La tempistica dell’intervento di Elderson non è accidentale. Le proiezioni macroeconomiche della BCE di marzo 2026 avevano già fotografato l’impatto del conflitto mediorientale: inflazione in rialzo, crescita in calo. Lo stesso schema già visto nel 2022, con la guerra in Ucraina. E prima ancora nel 1973, con l’embargo petrolifero dell’OPEC. La dipendenza europea dai combustibili fossili importati trasforma ogni crisi geopolitica in una crisi economica interna.

“Le recenti tensioni geopolitiche hanno evidenziato quanto poco questa dipendenza sia cambiata”, scrive Elderson. Il conflitto in Medio Oriente ha “innescato un’altra ondata dei costi energetici europei”, rendendo la gestione della politica monetaria “uno scenario complesso”: alzare i tassi per contenere l’inflazione rischia di affossare la crescita, abbassarli per sostenere l’economia rischia di far radicare l’inflazione. Una trappola strutturale, non congiunturale.

I numeri che smontano il fronte del “troppo costoso

L’argomento più usato contro la transizione energetica è quello del costo. Elderson lo affronta direttamente e senza mezzi termini: “Concentrarsi solo su questi costi è profondamente fuorviante”.

Il ragionamento è semplice. Sì, la Commissione Europea stima che tra il 2026 e il 2030 serviranno circa 660 miliardi di euro l’anno di investimenti nella transizione. Ma l‘Europa spende già oggi quasi 400 miliardi di euro all’anno per importare combustibili fossili — una spesa che esce dal sistema economico europeo, è strutturalmente volatile e dipende da decisioni prese a Riad, Mosca o Teheran. Per le rinnovabili il calcolo è diverso: “Una volta realizzate le infrastrutture, l’energia in sé è praticamente gratuita”.

A rafforzare la tesi, Elderson cita due dati concreti. Il primo viene dal Comitato britannico per il cambiamento climatico: ogni sterlina investita nelle energie sostenibili genera benefici da 2,2 a 4,1 volte superiori ai costi. Il secondo viene dalla Spagna, che ha accelerato la transizione verso eolico e solare più di qualunque altro grande Paese europeo: secondo un’analisi della Banca di Spagna, all’inizio del 2024 i prezzi all’ingrosso dell’elettricità spagnola erano inferiori del 40% rispetto a quello che sarebbero stati se la produzione rinnovabile fosse rimasta ai livelli del 2019. Mentre l’Europa pagava cara l’energia, Madrid no.

“Fossilflation

Elderson usa nel documento un termine che sintetizza con precisione il meccanismo: “fossilflation”. L’inflazione da fossili. Un fenomeno che si ripete ciclicamente — 1973, 2022, oggi — e che le banche centrali non possono neutralizzare con gli strumenti ordinari, perché nasce fuori dall’economia europea e non risponde alle leve della politica monetaria.

La via d’uscita, scrive il banchiere, è ridurre strutturalmente l’esposizione: “Il modo più efficace per farlo è ridurre la dipendenza dai combustibili fossili importati e accelerare un passaggio ordinato verso l’energia pulita prodotta in casa”. E ai governi chiede di non cedere alle pressioni di breve termine: “La certezza delle politiche, unita ai giusti incentivi, è essenziale per garantire che le prospettive a lungo termine siano prioritarie rispetto ai guadagni a breve”.
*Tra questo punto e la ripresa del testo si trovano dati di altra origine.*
-- ==== Sys2Proof/Machine/Compare.lean ====
section
/-! DEFINITION. EQ and JEQ (44_compare_branch). -/

namespace Sys2Proof.Machine

/-- EQ: `equal_flag <- (x[rs1] = x[rs2])`; the padding byte is not checked and has no effect (44 R181; 30_encoding
R91). -/
def execEq (rs1 rs2 _pad : Byte) (s : State) : Result :=
  withReg rs1 s fun s1 => withReg rs2 s fun s2 =>
    .next ((s.setEqualFlag (equalBits (s.reg s1) (s.reg s2))).advance 4)

/-- JEQ under given parameters: the index is checked taken or not (44 R184, R185; 92 D7, D8). -/
def jeqWith (p : Params) (rs : Byte) (s : State) : Result :=
  withReg rs s fun r =>
    if s.equalFlag then .next (s.setPc (jumpTarget s r)) else .next (s.advance p.jeqNotTakenLen)

/-- JEQ (44 R184). -/
def execJeq (rs : Byte) (s : State) : Result := jeqWith params rs s

end Sys2Proof.Machine
end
Così hanno frenato le rinnovabili

La BCE non è un ente politico e Elderson non fa nomi. Ma il contesto in cui scrive è quello degli ultimi anni, in cui diversi governi europei — e il governo italiano in primo luogo — hanno rallentato autorizzazioni, moltiplicato i vincoli burocratici e alimentato una narrazione pubblica ostile alle rinnovabili, presentandole come una scelta ideologica cara e poco pratica. Parallelamente, a Bruxelles, forze politiche che si richiamano alla destra sovranista hanno lavorato per indebolire il Green Deal e rimettere in discussione gli obiettivi climatici europei.
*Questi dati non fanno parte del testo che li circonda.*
/-- `exec_EQ`. -/
theorem eq_eq_pseudoEq : fetchThenExec s b0 .eq = pseudoEq (s.setPc (s.pc + 1)) := by
  refine withOperands_regIdx_eq fun rs1 h1 => withOperands_regIdx_eq fun rs2 h2 => withOperands_raw_eq fun pad => ?_
  rw [pc_after_slot]
  exact exec_eq_of_lt pad s h1 h2

/-- `exec_JEQ`. -/
theorem jeq_eq_pseudoJeq : fetchThenExec s b0 .jeq = pseudoJeq s.pc (s.setPc (s.pc + 1)) :=
  withOperands_regIdx_eq fun _ h => exec_jeq_of_lt s h

end

/-- Settles O13: the opcode byte is fetched the same way, and after it each operation is its procedure. -/
theorem stepFollowsThePseudocode : Obligations.StepFollowsThePseudocode := by
  intro s hrun
  refine Eq.trans ?_ (pseudoFetchByte_setPc s s.pc _).symm
  cases hb : s.byteAt? s.pc.toNat with
  | none => rw [withByte_of_none hb, step_of_fetchInstr_raised hrun (fetchInstr_of_none hb)]
  | some b0 =>
    rw [withByte_of_some hb, step_eq_fetchThenExec hrun hb rfl]
    cases decodeOp b0 with
    | hlt => rfl
    | igl => rfl
    | load => exact load_eq_pseudoLoad s b0
    | add => exact add_eq_pseudoExact s b0
    | sub => exact sub_eq_pseudoExact s b0
    | mul => exact mul_eq_pseudoExact s b0
    | div => exact div_eq_pseudoDiv s b0
    | jmp => exact jmp_eq_pseudoJmp s b0
    | jmpf => exact jmpf_eq_pseudoJmpf s b0
    | jmpb => exact jmpb_eq_pseudoJmpb s b0
    | eq => exact eq_eq_pseudoEq s b0
    | jeq => exact jeq_eq_pseudoJeq s b0

end Sys2Proof.Machine
end

section
/-! A step reads no program byte but those of its instruction (20_memory R60): the fetch looks at them alone, and
executing looks at none. -/

namespace Sys2Proof.Machine

/-- The same CORE with another program. -/
def State.withProgram (s : State) (m : List Host.Cell) (len : Nat) : State := { s with mem := m, progLen := len }

/-! ## Executing looks at no program byte -/

section
variable {s t : State} {m : List Host.Cell} {len : Nat}

/-- A register operand is checked without the program. -/
theorem withReg_withProgram {b : Byte} {k k' : Reg → Result}
    (hk : ∀ r, k r = .next t → k' r = .next (t.withProgram m len)) (h : withReg b s k = .next t) :
    withReg b (s.withProgram m len) k' = .next (t.withProgram m len) := by
  by_cases hb : b.toNat < 32
  · rw [withReg_of_lt hb] at h ⊢
    exact hk _ h
  · rw [withReg_of_ge hb] at h ⊢
    cases h
    rfl

/-- So are the operands of format A, and their values read. -/
theorem withOperandsA_withProgram {rs1 rs2 rd : Byte} {k k' : Word → Word → Reg → Result}
    (hk : ∀ a b d, k a b d = .next t → k' a b d = .next (t.withProgram m len))
    (h : withOperandsA rs1 rs2 rd s k = .next t) :
    withOperandsA rs1 rs2 rd (s.withProgram m len) k' = .next (t.withProgram m len) :=
  withReg_withProgram (fun _ => withReg_withProgram fun _ => withReg_withProgram fun _ => hk _ _ _) h

/-- An exact result is stored without the program. -/
theorem storeExact_withProgram {n : Int} {d : Reg} (h : storeExact params n d s = .next t) :
    storeExact params n d (s.withProgram m len) = .next (t.withProgram m len) := by
  cases h
  rfl

/-- So is a division. -/
theorem storeDivision_withProgram {o : DivOutcome} {d : Reg} (h : storeDivision o d s = .next t) :
    storeDivision o d (s.withProgram m len) = .next (t.withProgram m len) := by
  cases o <;> cases h <;> rfl

/-- Executing an instruction under another program does the same to the rest of the state. -/
theorem exec_withProgram {i : Instr} (h : exec i s = .next t) :
    exec i (s.withProgram m len) = .next (t.withProgram m len) := by
  cases i with
  | hlt => cases h; rfl
  | igl op => cases h; rfl
  | load rd imm => exact withReg_withProgram (fun _ h => by cases h; rfl) h
  | add rs1 rs2 rd =>
    simp only [exec, execAdd, addWith] at h ⊢
    exact withOperandsA_withProgram (fun _ _ _ => storeExact_withProgram) h
  | sub rs1 rs2 rd =>
    simp only [exec, execSub, subWith] at h ⊢
    exact withOperandsA_withProgram (fun _ _ _ => storeExact_withProgram) h
  | mul rs1 rs2 rd =>
    simp only [exec, execMul, mulWith] at h ⊢
    exact withOperandsA_withProgram (fun _ _ _ => storeExact_withProgram) h
  | div rs1 rs2 rd =>
    simp only [exec, execDiv, divWith] at h ⊢
    exact withOperandsA_withProgram (fun _ _ _ => storeDivision_withProgram) h
  | jmp rs => exact withReg_withProgram (fun _ h => by cases h; rfl) h
  | jmpf off => cases h; rfl
  | jmpb off =>
    simp only [exec, execJmpb, jmpbWith] at h ⊢
    split at h
    · next c => cases h; exact if_pos c
    · next c => cases h; exact if_neg c
  | eq rs1 rs2 pad => exact withReg_withProgram (fun _ => withReg_withProgram fun _ h => by cases h; rfl) h
  | jeq rs =>
    refine withReg_withProgram (fun r h => ?_) h
    split at h
    · next c => cases h; exact if_pos c
    · next c => cases h; exact if_neg c

end

/-! ## The fetch looks at the instruction's bytes alone -/

/-- States that agree on the bytes asked for fetch the same bytes. -/
theorem fetchBytes_congr {s s' : State} : ∀ {n : Nat} {a : Addr},
    (∀ k < n, fetchByte? s' (a + BitVec.ofNat 32 k) = fetchByte? s (a + BitVec.ofNat 32 k)) →
    fetchBytes s' a n = fetchBytes s a n
  | 0, _, _ => rfl
  | n + 1, a, h => by
    have hfirst : fetchByte? s' a = fetchByte? s a := by simpa using h 0 n.succ_pos
    have hrest : fetchBytes s' (a + 1) n = fetchBytes s (a + 1) n := by
      refine fetchBytes_congr fun k hk => ?_
      rw [addr_succ_add]
      exact h (k + 1) (Nat.succ_lt_succ hk)
    simp only [fetchBytes, hfirst, hrest]

/-- States that agree on the opcode byte and on the bytes it calls for fetch the same bytes of an instruction. -/
theorem instrBytes_congr {s s' : State} {a : Addr} (hop : fetchByte? s' a = fetchByte? s a)
    (h : ∀ (b0 : Byte) (k : Nat), fetchByte? s a = some b0 → k < bytesFetched (decodeOp b0) →
      fetchByte? s' (a + BitVec.ofNat 32 k) = fetchByte? s (a + BitVec.ofNat 32 k)) :
    instrBytes s' a = instrBytes s a := by
  cases hb : fetchByte? s a with
  | none => simp only [instrBytes, hop, hb]
  | some b0 =>
    have hrest : fetchBytes s' (a + 1) (bytesFetched (decodeOp b0) - 1) =
        fetchBytes s (a + 1) (bytesFetched (decodeOp b0) - 1) := by
      refine fetchBytes_congr fun k hk => ?_
      rw [addr_succ_add]
      exact h b0 (k + 1) hb (by omega)
    simp only [instrBytes, hop, hb, hrest]

/-- The instruction fetched, or the fault of the fetch, is told by those bytes. -/
theorem fetchInstr_congr {s s' : State} (hpc : s'.pc = s.pc) (h : instrBytes s' s.pc = instrBytes s s.pc) :
    fetchInstr s' = fetchInstr s := by
  simp only [fetchInstr, hpc, h]

/-- Settles O49: the same instruction is fetched, or the same fault raised, and neither looks at the program again. -/
theorem stepReadsOnlyItsOwnBytes : Obligations.StepReadsOnlyItsOwnBytes := by
  rintro s _ t m len hrun rfl hop hbytes h
  have hfetch : fetchInstr (s.withProgram m len) = fetchInstr s := fetchInstr_congr rfl (instrBytes_congr hop hbytes)
  rcases step_running hrun with ⟨i, hi, hs⟩ | ⟨k, info, hf, hs⟩
  · have hstep := step_of_fetchInstr_instr (s := s.withProgram m len) hrun (hfetch.trans hi)
    exact hstep.trans (exec_withProgram (hs.symm.trans h))
  · cases hs.symm.trans h
    exact step_of_fetchInstr_raised (s := s.withProgram m len) hrun (hfetch.trans hf)

end Sys2Proof.Machine
end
L’intervento di Elderson non è un commento a queste scelte. È qualcosa di più scomodo: una valutazione tecnica, firmata dalla più importante istituzione monetaria del continente, che stabilisce con chiarezza dove stia l’interesse economico dell’Europa. “La vera questione non è più se l’Europa possa permettersi di realizzare la transizione energetica, bensì se possa permettersi di non farlo“. La risposta, scrive, “è chiara”.